Georgi N. Georgiev requested to merge k8s_attach_improvements into master

What does this MR do?

We already have a few issues regarding the attach strategy which are either very hard and finicky to resolve with the current approach or straight-up impossible. This MR aims to improve the strategy so that these and future issues are either more easily resolvable or depend on us, rather than external systems such as docker and kubernetes which in turn depend on each other in unforeseen ways.

I went through a few different solutions and this seems the most iterative for the moment, involving a minimal set of changes that knock off all the known issues at once.

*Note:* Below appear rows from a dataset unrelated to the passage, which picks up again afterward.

theorem test_meets_WaitEsc :
    (let s := begun (gate { prot with cr0 := { prot.cr0 with em := true, ts := true, mp := true } } 7)
    Ready s ∧ s.cr0.em = true ∧ s.cr0.mp = true ∧ s.cr0.ts = true ∧ s.delivering = .none ∧
      ∃ w, deliver 7 true .none false s.eip (Work.start { s.faulting with delivering := .benign } true) = .ok () w) ∧
    (let s := begun { prot with env := { world with busy := true, error := true } }
    Ready s ∧ s.cr0.mp = false ∧ s.cr0.em = false ∧ s.cr0.ts = false ∧ s.env.busy = true ∧ s.env.error = true) :=
  ⟨⟨ready_begun _ _ (by decide), rfl, rfl, rfl, rfl, _, ran (by decide +kernel)⟩, ready_begun _ _ (by decide), rfl, rfl,
    rfl, rfl, rfl⟩

/-- PE has just changed under a wide CS, or nothing has. -/
theorem test_meets_StepRunsDecoded_resized :
    let s := { real with prefetch := { Prefetch.empty with pe := true, resized := true } }
    QuietBoundary s ∧ s.prefetch.resized = true ∧ real.prefetch.resized = false :=
  ⟨⟨rfl, rfl, rfl, rfl, rfl, by decide, rfl⟩, rfl, rfl⟩

theorem test_meets_PageWalk_update : Memory.wf (paged 0x200007 0xABC007).mem = true := by decide +kernel

/-- The limit of CS is 7FFFH, and 8000H stands in memory. -/
def narrow : State :=
  { poke real 0x2000 [0, 0x80] with segs := { real.segs with cs := { real.segs.cs with limit := 0x7FFF } } }

/-- Targets of JMP and CALL one beyond the limit of CS, in memory and relative. -/
theorem test_meets_CallRet_beyond :
    let s := begun narrow
    (∃ v w, (placev s s.os at16).read s.work = .ok v w ∧ s.segs.cs.limit.toNat < v.toNat) ∧
      callTarget s (.callRel 0x7EFE) = some 0x8000#32 ∧ s.segs.cs.limit.toNat < (0x8000#32).toNat ∧ Ready s :=
  ⟨⟨_, _, answers (by decide +kernel), by decide +kernel⟩, by decide +kernel, by decide +kernel,
    ready_begun _ _ (by decide)⟩

/-- A selector of the LDT, the first past the GDT, and descriptors of no use: data, an LDT and a TSS not present, an 80286 TSS;
and that memory is plain. -/
theorem test_meets_LoadLdtrTr_bad :
    selTi 0x34#16 = true ∧ prot.gdtr.limit.toNat < (selOffset 0x80#16).toNat + 7 ∧
    fetches (entry prot 6 0xFFFF 0x9200) 0x30#16 (fun d _ => d.s) = true ∧
    fetches (entry prot 6 0x0F 0x0200) 0x30#16 (fun d _ => !d.s && d.typ == 2 && !d.p) = true ∧
    fetches (entry prot 6 0x67 0x0900) 0x30#16 (fun d _ => !d.s && d.typ == 9 && !d.p) = true ∧
    fetches (entry prot 6 0x67 0x8100) 0x30#16 (fun d _ => !d.s && d.typ == 1) = true ∧
    AllRam prot ∧ Memory.wf prot.mem = true :=
  ⟨by decide +kernel, by decide +kernel, by decide +kernel, by decide +kernel, by decide +kernel, by decide +kernel,
    ⟨rfl, fun _ => rfl⟩, by decide +kernel⟩

/-- The gate of vector `v` as the processor reads it from `s`. -/
def gateIs (s : State) (v : Nat) (p : Desc → Bool) : Bool :=
  match readDescAt (s.idtr.base + BitVec.ofNat 32 (8 * v)) { s.work with quiet := true } with
  | .ok g _ => p g
  | .error _ _ => false
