-- ==== Sys2Proof/Machine/AddressLoad.lean ====
section
/-! DEFINITION. The packer `ENC_ADDRESS_LOAD` (42_address_load.md). -/

namespace Sys2Proof.Machine

/-- The opcode template of the form (R61; the literal is UNVERIFIED, log entry 17). -/
def addressLoadTemplate : Word := 0x10000000#32

/-- The writer calls of R66 and R110, in order: the displacement goes to two separated fields (R112). -/
def addressLoadCalls (register disp : Word) : List WriterCall :=
  [⟨register, registerSlot⟩, ⟨disp, dispLowSlot⟩, ⟨disp, dispHighSlot⟩]

/-- The word `ENC_ADDRESS_LOAD(register, target_address, instruction_address)` returns (R110), for addresses of any one
width (R166). -/
def packAddressLoad {n : Nat} (register : Word) (targetAddress instructionAddress : BitVec n) : Word :=
  packWith addressLoadTemplate (addressLoadCalls register (displacement targetAddress instructionAddress))

/-- The evaluation under a given `OVERSIZE_POLICY` (R11, R115). -/
def addressLoadUnder (policy : Config.OversizePolicy) (register : Word) (targetAddress instructionAddress : Addr)
    (s : State) : Result :=
  answerUnder policy (.addressLoad register targetAddress instructionAddress)
    (packAddressLoad register targetAddress instructionAddress) s

/-- The evaluation under the machine's policy (R110). -/
def execAddressLoad (register : Word) (targetAddress instructionAddress : Addr) (s : State) : Result :=
  addressLoadUnder Config.oversizePolicy register targetAddress instructionAddress s

end Sys2Proof.Machine
end

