-- ==== Sys2Proof/Machine/Writer.lean ====
section
/-! DEFINITION. A direct call of the bit-field writer, the one operation of the block with no row in the opcode table
(40_bitfield_writer.md R80, R84). -/

namespace Sys2Proof.Machine

/-- `BFW(src, src_start, dst_in, dst_start, count)` called by the caller itself: within the bounds the word of R80 is
returned and nothing else happens (R92); outside them the call has no meaning and is refused (R84, R182). -/
def execWriter (src : Word) (srcStart : Nat) (dstIn : Word) (dstStart count : Nat) (s : State) : Result :=
  match slotOf? srcStart dstStart count with
  | some slot => .next (s.answered .bfw (bfw src dstIn slot))
  | none => .refused .writerBounds

end Sys2Proof.Machine
end

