-- ==== Sys2Proof/Machine/Step.lean ====
section
/-! DEFINITION. One step of the model: one evaluation (92_eei_decisions.md D17). -/

namespace Sys2Proof.Machine

/-- One step serves the next pending call. -/
def step (s : State) : Host.Outcome State Fault Refusal := serveNext s

/-- `s` with the call that the table word names standing as the caller's next call. -/
def State.withFetchWord (s : State) (nbits w : Nat) : State := placeTableWord s nbits w

end Sys2Proof.Machine
end

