-- ==== Sys2Proof/Certificates/Slice0/Obligations.lean ====
section
/-! DEFINITION. The statements for the provers, taken from the numbered rules of spec/. A statement about an answer gives the
whole next state: `s.answered op w` is `s` with `w` appended to its answers under `op`, and nothing else changed. -/

open Sys2Proof Sys2Proof.Machine Sys2Proof.Safety

/-! The bit-field writer (40_bitfield_writer.md). -/

/-- R80: a direct call within the bounds answers, and its word is given alike by the loop, by the per-bit form and by the
mask and shift form; the rule's worked example is the last clause. -/
def Obligations.WriterCallAnswersItsThreeForms : Prop :=
  (∀ (s : State) (rest : List Call) (src dstIn : Word) (srcStart dstStart count : Nat),
    s.calls = .write src srcStart dstIn dstStart count :: rest →
    srcStart + count ≤ 32 → dstStart + count ≤ 32 →
    ∃ w : Word,
      step s = .next { calls := rest, answers := s.answers ++ [⟨.bfw, w⟩] } ∧
      w = (List.range count).foldl
        (fun d i => if src.getLsbD (srcStart + i) then d ||| BitVec.twoPow 32 (dstStart + i) else d) dstIn ∧
      (∀ k < 32, w.getLsbD k =
        if dstStart ≤ k ∧ k < dstStart + count then dstIn.getLsbD k || src.getLsbD (srcStart + (k - dstStart))
        else dstIn.getLsbD k) ∧
      w = dstIn ||| (((src >>> srcStart) &&& BitVec.ofNat 32 (2 ^ count - 1)) <<< dstStart)) ∧
  ∀ s : State, execWriter 0x00001234#32 0 0x52800005#32 5 16 s = .next (s.answered .bfw 0x52824685#32)

/-- R84: a direct call outside the bounds has no meaning and is refused; no packer can make such a call. -/
def Obligations.WriterCallOutsideBoundsIsRefused : Prop :=
  (∀ (s : State) (rest : List Call) (src dstIn : Word) (srcStart dstStart count : Nat),
    s.calls = .write src srcStart dstIn dstStart count :: rest →
    ¬ (srcStart + count ≤ 32 ∧ dstStart + count ≤ 32) →
    step s = .refused .writerBounds) ∧
  ∀ i : Instr, ∀ c ∈ writerCallsOf i,
    c.slot.srcStart + c.slot.count ≤ 32 ∧ c.slot.dstStart + c.slot.count ≤ 32

/-- R81, R87: the writer only sets bits; bits outside the field, and bits inside it whose source bit is 0, are untouched. -/
def Obligations.WriterOnlySetsBitsOfItsField : Prop :=
  ∀ (src dstIn : Word) (slot : Slot) (k : Nat), k < 32 →
    (dstIn.getLsbD k = true → (bfw src dstIn slot).getLsbD k = true) ∧
    (¬ (slot.dstStart ≤ k ∧ k < slot.dstStart + slot.count) →
      (bfw src dstIn slot).getLsbD k = dstIn.getLsbD k) ∧
    (slot.dstStart ≤ k → k < slot.dstStart + slot.count →
      src.getLsbD (slot.srcStart + (k - slot.dstStart)) = false →
      (bfw src dstIn slot).getLsbD k = dstIn.getLsbD k)

/-- R82: a field that is zero beforehand receives an exact copy of the source slice, any other field the OR of its old
content and the slice; and every call a packer makes meets a zero field. -/
def Obligations.WriterCopiesIntoZeroFields : Prop :=
  (∀ (src dstIn : Word) (slot : Slot), 1 ≤ slot.count →
    (dstIn.extractLsb' slot.dstStart slot.count = 0#slot.count →
      (bfw src dstIn slot).extractLsb' slot.dstStart slot.count = src.extractLsb' slot.srcStart slot.count) ∧
    (bfw src dstIn slot).extractLsb' slot.dstStart slot.count =
      dstIn.extractLsb' slot.dstStart slot.count ||| src.extractLsb' slot.srcStart slot.count) ∧
  ∀ (i : Instr) (before after : List WriterCall) (c : WriterCall), writerCallsOf i = before ++ c :: after →
    1 ≤ c.slot.count ∧
    (packWith (templateOf i) before).extractLsb' c.slot.dstStart c.slot.count = 0#c.slot.count

/-- R83: source bits outside the slice are never read. -/
def Obligations.WriterReadsOnlyItsSlice : Prop :=
  ∀ (src src' dstIn : Word) (slot : Slot),
    src.extractLsb' slot.srcStart slot.count = src'.extractLsb' slot.srcStart slot.count →
    bfw src dstIn slot = bfw src' dstIn slot

/-- R85: with `count = 0` the writer returns its destination for any source and any starts up to 32; no packer uses it. -/
def Obligations.WriterWithCountZeroReturnsDestination : Prop :=
  (∀ (src dstIn : Word) (srcStart dstStart : Nat) (s : State), srcStart ≤ 32 → dstStart ≤ 32 →
    execWriter src srcStart dstIn dstStart 0 s = .next (s.answered .bfw dstIn)) ∧
  ∀ i : Instr, ∀ c ∈ writerCallsOf i, c.slot.count ≠ 0

/-- R86: with `count = 32` the bounds force both starts to 0, and a full-width copy into zero is the source. -/
def Obligations.WriterFullWidthCopyIsTheSource : Prop :=
  (∀ slot : Slot, slot.count = 32 → slot.srcStart = 0 ∧ slot.dstStart = 0 ∧ ∀ src : Word, bfw src 0 slot = src) ∧
  ∀ (src : Word) (s : State), execWriter src 0 0x00000000#32 0 32 s = .next (s.answered .bfw src)

/-- R88: the destination never decreases as an unsigned integer, and its 1-bits only grow. -/
def Obligations.WriterNeverDecreasesDestination : Prop :=
  ∀ (src dstIn : Word) (slot : Slot),
    dstIn.toNat ≤ (bfw src dstIn slot).toNat ∧ bfw src dstIn slot &&& dstIn = dstIn

/-- R89: the writer has no overlap check; a bit covered by two calls is the OR of all that is written to it. -/
def Obligations.WriterOverlapIsOr : Prop :=
  ∀ (a b dstIn : Word) (p q : Slot) (k : Nat), k < 32 →
    p.dstStart ≤ k → k < p.dstStart + p.count → q.dstStart ≤ k → k < q.dstStart + q.count →
    (bfw b (bfw a dstIn p) q).getLsbD k =
      (dstIn.getLsbD k || a.getLsbD (p.srcStart + (k - p.dstStart)) || b.getLsbD (q.srcStart + (k - q.dstStart)))

/-- R90: the same call twice is the call once. -/
def Obligations.WriterIsIdempotent : Prop :=
  ∀ (src dstIn : Word) (slot : Slot), bfw src (bfw src dstIn slot) slot = bfw src dstIn slot

/-- R91: any two writer calls commute, overlapping or not. -/
def Obligations.WriterCallsCommute : Prop :=
  ∀ (a b dstIn : Word) (p q : Slot), bfw a (bfw b dstIn q) p = bfw b (bfw a dstIn p) q
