/-- Settles O11: the values that two calls OR in do not depend on each other. -/
theorem writerCallsCommute : Obligations.WriterCallsCommute := by
  intro a b dstIn p q
  calc bfw a (bfw b dstIn q) p
      = dstIn ||| bfw b 0 q ||| bfw a 0 p := by rw [bfw_eq_or a, bfw_eq_or b dstIn]
    _ = dstIn ||| bfw a 0 p ||| bfw b 0 q := by rw [BitVec.or_assoc, BitVec.or_comm (bfw b 0 q), ← BitVec.or_assoc]
    _ = bfw b (bfw a dstIn p) q := by rw [bfw_eq_or b (bfw a dstIn p), bfw_eq_or a dstIn]

/-- Settles O52: a step goes on when idle or when the first call has a meaning, and leaves the other calls pending. -/
theorem stepKeepsCallsDefined : Obligations.StepKeepsCallsDefined := by
  refine ⟨fun s => ⟨fun hs => ?goesOn, ?cameFromDefined⟩, fun s c rest hcalls => ?firstCallInBounds⟩
  case goesOn =>
    obtain ⟨t, h⟩ := exists_step_of_callsDefined hs
    exact ⟨t, h, (callsDefined_iff_of_step h).mp hs, step_calls h, step_answers h⟩
  case cameFromDefined =>
    rintro ⟨t, h, ht, -, -⟩
    exact (callsDefined_iff_of_step h).mpr ht
  case firstCallInBounds => exact (exists_step_iff_callDefined hcalls).trans callDefined_iff

/-- Settles O2: the call has no answer (D5), and a packer's positions carry the proofs of their bounds. -/
theorem writerCallOutsideBoundsIsRefused : Obligations.WriterCallOutsideBoundsIsRefused := by
  refine ⟨fun s rest src dstIn srcStart dstStart count hcalls h => ?refused, fun _ c _ => ?packerCall⟩
  case refused => rw [step_of_calls hcalls, answerTo_write_of_not_bounds src dstIn h]
  case packerCall => exact ⟨c.slot.srcBound, c.slot.dstBound⟩

/-- Settles O6: the loop makes no turn, and every field of a packer has a bit. -/
theorem writerWithCountZeroReturnsDestination : Obligations.WriterWithCountZeroReturnsDestination := by
  refine ⟨fun src dstIn srcStart dstStart s hs hd => ?destination, fun i c hc => ?packerCall⟩
  case destination => rw [execWriter_of_bounds src dstIn hs hd, bfw_of_count_zero src dstIn rfl]
  case packerCall => exact Nat.one_le_iff_ne_zero.mp (writerCallsOf_count_pos hc)

end Sys2Proof.Machine

/-! PROOFS of the family 41_move_immediate.md: a writer call into a zero field as an addition of the slice shifted into
place (R82, R170), and the move-immediate word as its template, register field and immediate field (R100 to R103). -/

namespace Sys2Proof.Machine

/-! What a writer call ORs in, and when that OR is an addition. -/

/-- The value ORed in is the source slice, alone on a word and shifted to the field. -/
theorem bfw_zero_eq_shift (src : Word) (slot : Slot) :
    bfw src 0 slot = (src.extractLsb' slot.srcStart slot.count).setWidth 32 <<< slot.dstStart := by
  have hslice : (src >>> slot.srcStart) &&& BitVec.ofNat 32 (2 ^ slot.count - 1) =
      (src.extractLsb' slot.srcStart slot.count).setWidth 32 := by
    apply BitVec.eq_of_getLsbD_eq
    intro k hk
    rw [BitVec.getLsbD_and, BitVec.getLsbD_ushiftRight, getLsbD_ofNat_two_pow_sub_one hk, BitVec.getLsbD_setWidth,
      BitVec.getLsbD_extractLsb', decide_eq_true hk, Bool.true_and, Bool.and_comm]
  rw [bfw_eq_mask_shift, hslice]
  exact BitVec.zero_or

/-- Shifted to its field, a slice loses no bit. -/
theorem toNat_bfw_zero (src : Word) (slot : Slot) :
    (bfw src 0 slot).toNat = (src.extractLsb' slot.srcStart slot.count).toNat * 2 ^ slot.dstStart := by
  have hslice := (src.extractLsb' slot.srcStart slot.count).isLt
  have hfits : (src.extractLsb' slot.srcStart slot.count).toNat * 2 ^ slot.dstStart < 2 ^ 32 :=
    calc (src.extractLsb' slot.srcStart slot.count).toNat * 2 ^ slot.dstStart
        < 2 ^ slot.count * 2 ^ slot.dstStart := Nat.mul_lt_mul_of_pos_right hslice (Nat.two_pow_pos _)
      _ = 2 ^ (slot.dstStart + slot.count) := by rw [Nat.add_comm, Nat.pow_add]
      _ ≤ 2 ^ 32 := Nat.pow_le_pow_right Nat.two_pos slot.dstBound
  have hcount : 2 ^ slot.count ≤ 2 ^ 32 :=
    Nat.pow_le_pow_right Nat.two_pos ((Nat.le_add_left _ _).trans slot.dstBound)
  rw [bfw_zero_eq_shift, BitVec.toNat_shiftLeft, BitVec.toNat_setWidth, Nat.mod_eq_of_lt (hslice.trans_le hcount),
    Nat.shiftLeft_eq, Nat.mod_eq_of_lt hfits]

/-- A destination whose field is zero shares no 1 bit with what is ORed in. -/
theorem and_bfw_zero_of_zero_field {dstIn : Word} {slot : Slot} (src : Word)
    (h : dstIn.extractLsb' slot.dstStart slot.count = 0#slot.count) : dstIn &&& bfw src 0 slot = 0#32 := by
  apply BitVec.eq_of_getLsbD_eq
  intro k hk
  rw [BitVec.getLsbD_and, BitVec.getLsbD_zero]
  by_cases hcov : slot.Covers k
  case pos =>
    have hoffset : k - slot.dstStart < slot.count := by omega
    have hbit := congrArg (BitVec.getLsbD · (k - slot.dstStart)) h
    simp only [BitVec.getLsbD_extractLsb', hoffset, decide_true, Bool.true_and, Nat.add_sub_cancel' hcov.1,
      BitVec.getLsbD_zero] at hbit
    rw [hbit, Bool.false_and]
  case neg => rw [getLsbD_bfw_of_not_covers _ _ hk hcov, BitVec.ofNat_eq_ofNat, BitVec.getLsbD_zero, Bool.and_false]

/-- Into a zero field the writer adds the slice (R170). -/
theorem bfw_eq_add_of_zero_field {dstIn : Word} {slot : Slot} (src : Word)
    (h : dstIn.extractLsb' slot.dstStart slot.count = 0#slot.count) :
    bfw src dstIn slot = dstIn + bfw src 0 slot := by
  rw [bfw_eq_or, BitVec.add_eq_or_of_and_eq_zero _ _ (and_bfw_zero_of_zero_field src h)]

/-- The addition into a zero field carries nothing out of the word. -/
theorem toNat_bfw_of_zero_field {dstIn : Word} {slot : Slot} (src : Word)
    (h : dstIn.extractLsb' slot.dstStart slot.count = 0#slot.count) :
    (bfw src dstIn slot).toNat =
      dstIn.toNat + (src.extractLsb' slot.srcStart slot.count).toNat * 2 ^ slot.dstStart := by
  rw [bfw_eq_add_of_zero_field src h, BitVec.toNat_add_of_and_eq_zero (and_bfw_zero_of_zero_field src h),
    toNat_bfw_zero]

/-! Slices of an operand in and out of contract (R205). -/

/-- An operand that fits its field is its own low slice. -/
theorem toNat_extractLsb'_of_lt {w n : Nat} {v : BitVec w} (h : v.toNat < 2 ^ n) :
    (v.extractLsb' 0 n).toNat = v.toNat := by
  rw [BitVec.extractLsb'_toNat, Nat.shiftRight_zero, Nat.mod_eq_of_lt h]

/-- A mask that has every bit of a slice leaves the slice alone. -/
theorem extractLsb'_and_of_allOnes {w start n : Nat} {mask : BitVec w} (v : BitVec w)
    (h : mask.extractLsb' start n = BitVec.allOnes n) : (v &&& mask).extractLsb' start n = v.extractLsb' start n := by
  rw [BitVec.extractLsb'_and, h, BitVec.and_allOnes]

theorem wellFormed_moveImmediate_iff {register immediate : Word} :
    (Instr.moveImmediate register immediate).wellFormed = true ↔ register.toNat ≤ 31 ∧ immediate.toNat ≤ 0xFFFF := by
  rw [Instr.wellFormed, Bool.and_eq_true, registerFits_iff, immediateFits_iff]
  omega

/-! The move-immediate word (R100). -/

/-- The two writer calls on the template. -/
theorem packMoveImmediate_eq_bfw (register immediate : Word) :
    packMoveImmediate register immediate =
      bfw immediate (bfw register moveImmediateTemplate registerSlot) immediateSlot := by
  rw [packMoveImmediate, moveImmediateCalls, packWith_cons, packWith_cons, packWith_nil]

/-- The machine answers a move-immediate call with its packer's word. -/
theorem exec_moveImmediate (register immediate : Word) (s : State) :
    exec (.moveImmediate register immediate) s =
      .next (s.answered .encMoveImmediate (packMoveImmediate register immediate)) :=
  exec_eq_answered _ s

theorem carries_packMoveImmediate (register immediate : Word) :
    Carries (.moveImmediate register immediate) (packMoveImmediate register immediate) :=
  carries_wordOf _

/-- The opcode bits are the template's, whatever the operands. -/
theorem opcode_packMoveImmediate (register immediate : Word) :
    (packMoveImmediate register immediate).extractLsb' 21 11 = 0b01010010100#11 := by
  obtain ⟨hform, -, -⟩ := carries_moveImmediate_iff.mp (carries_packMoveImmediate register immediate)
  exact extractLsb'_of_admits hform (by decide)

theorem registerField_packMoveImmediate (register immediate : Word) :
    (packMoveImmediate register immediate).extractLsb' 0 5 = register.extractLsb' 0 5 := by
  obtain ⟨-, hregister, -⟩ := carries_moveImmediate_iff.mp (carries_packMoveImmediate register immediate)
  exact hregister

theorem immediateField_packMoveImmediate (register immediate : Word) :
    (packMoveImmediate register immediate).extractLsb' 5 16 = immediate.extractLsb' 0 16 := by
  obtain ⟨-, -, himmediate⟩ := carries_moveImmediate_iff.mp (carries_packMoveImmediate register immediate)
  exact himmediate

/-- The register call meets the template's zero field. -/
theorem registerField_moveImmediateTemplate :
    moveImmediateTemplate.extractLsb' registerSlot.dstStart registerSlot.count = 0#registerSlot.count := by decide

/-- The immediate call meets a zero field, which the register call before it has not touched. -/
theorem immediateField_before_moveImmediate (register : Word) :
    (bfw register moveImmediateTemplate registerSlot).extractLsb' immediateSlot.dstStart immediateSlot.count =
      0#immediateSlot.count :=
  extractLsb'_packWith_before (i := .moveImmediate register 0) (before := [⟨register, registerSlot⟩])
    (c := ⟨0, immediateSlot⟩) (after := []) rfl

/-- What the register call ORs in: its field stands at bit 0. -/
theorem bfw_zero_registerSlot (register : Word) :
    bfw register 0 registerSlot = (register.extractLsb' 0 5).setWidth 32 :=
  (bfw_zero_eq_shift register registerSlot).trans (BitVec.shiftLeft_zero _)

/-- What the immediate call ORs in. -/
theorem bfw_zero_immediateSlot (immediate : Word) :
    bfw immediate 0 immediateSlot = (immediate.extractLsb' 0 16).setWidth 32 <<< 5 :=
  bfw_zero_eq_shift immediate immediateSlot

theorem packMoveImmediate_eq_or (register immediate : Word) :
    packMoveImmediate register immediate =
      moveImmediateTemplate ||| (register.extractLsb' 0 5).setWidth 32 |||
        (immediate.extractLsb' 0 16).setWidth 32 <<< 5 := by
  rw [← bfw_zero_registerSlot, ← bfw_zero_immediateSlot, packMoveImmediate_eq_bfw, bfw_eq_or immediate,
    bfw_eq_or register]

I'll list the issues and how this approach solves them:

#25346 (closed) - This seemingly simple bug has no good solution with our current approach of piping all commands' output directly to stdout. In order to resolve it we need to know whether the last line ended with a new line, but we can't do that since we have no history of the output. If we just add an empty line before printing the command exit status we just end up with a bunch of empty lines since most commands end with a new line.

This is now solved by piping the output of the commands to a log file as well as stdout. This allows us to check the last character before printing the command exit status. This approach has the added benefit that we no longer print the command exit status json to stdout, so it won't be visible in kubectl logs keeping the logs clean.

#24928 (closed) - This problem relies on the way the stars and the docker/kubernetes versions are aligned. I wasn't happy at all with the way it was solved in !1986 (closed). It was finicky and super complex, but that was the best we could do given the approach we had taken.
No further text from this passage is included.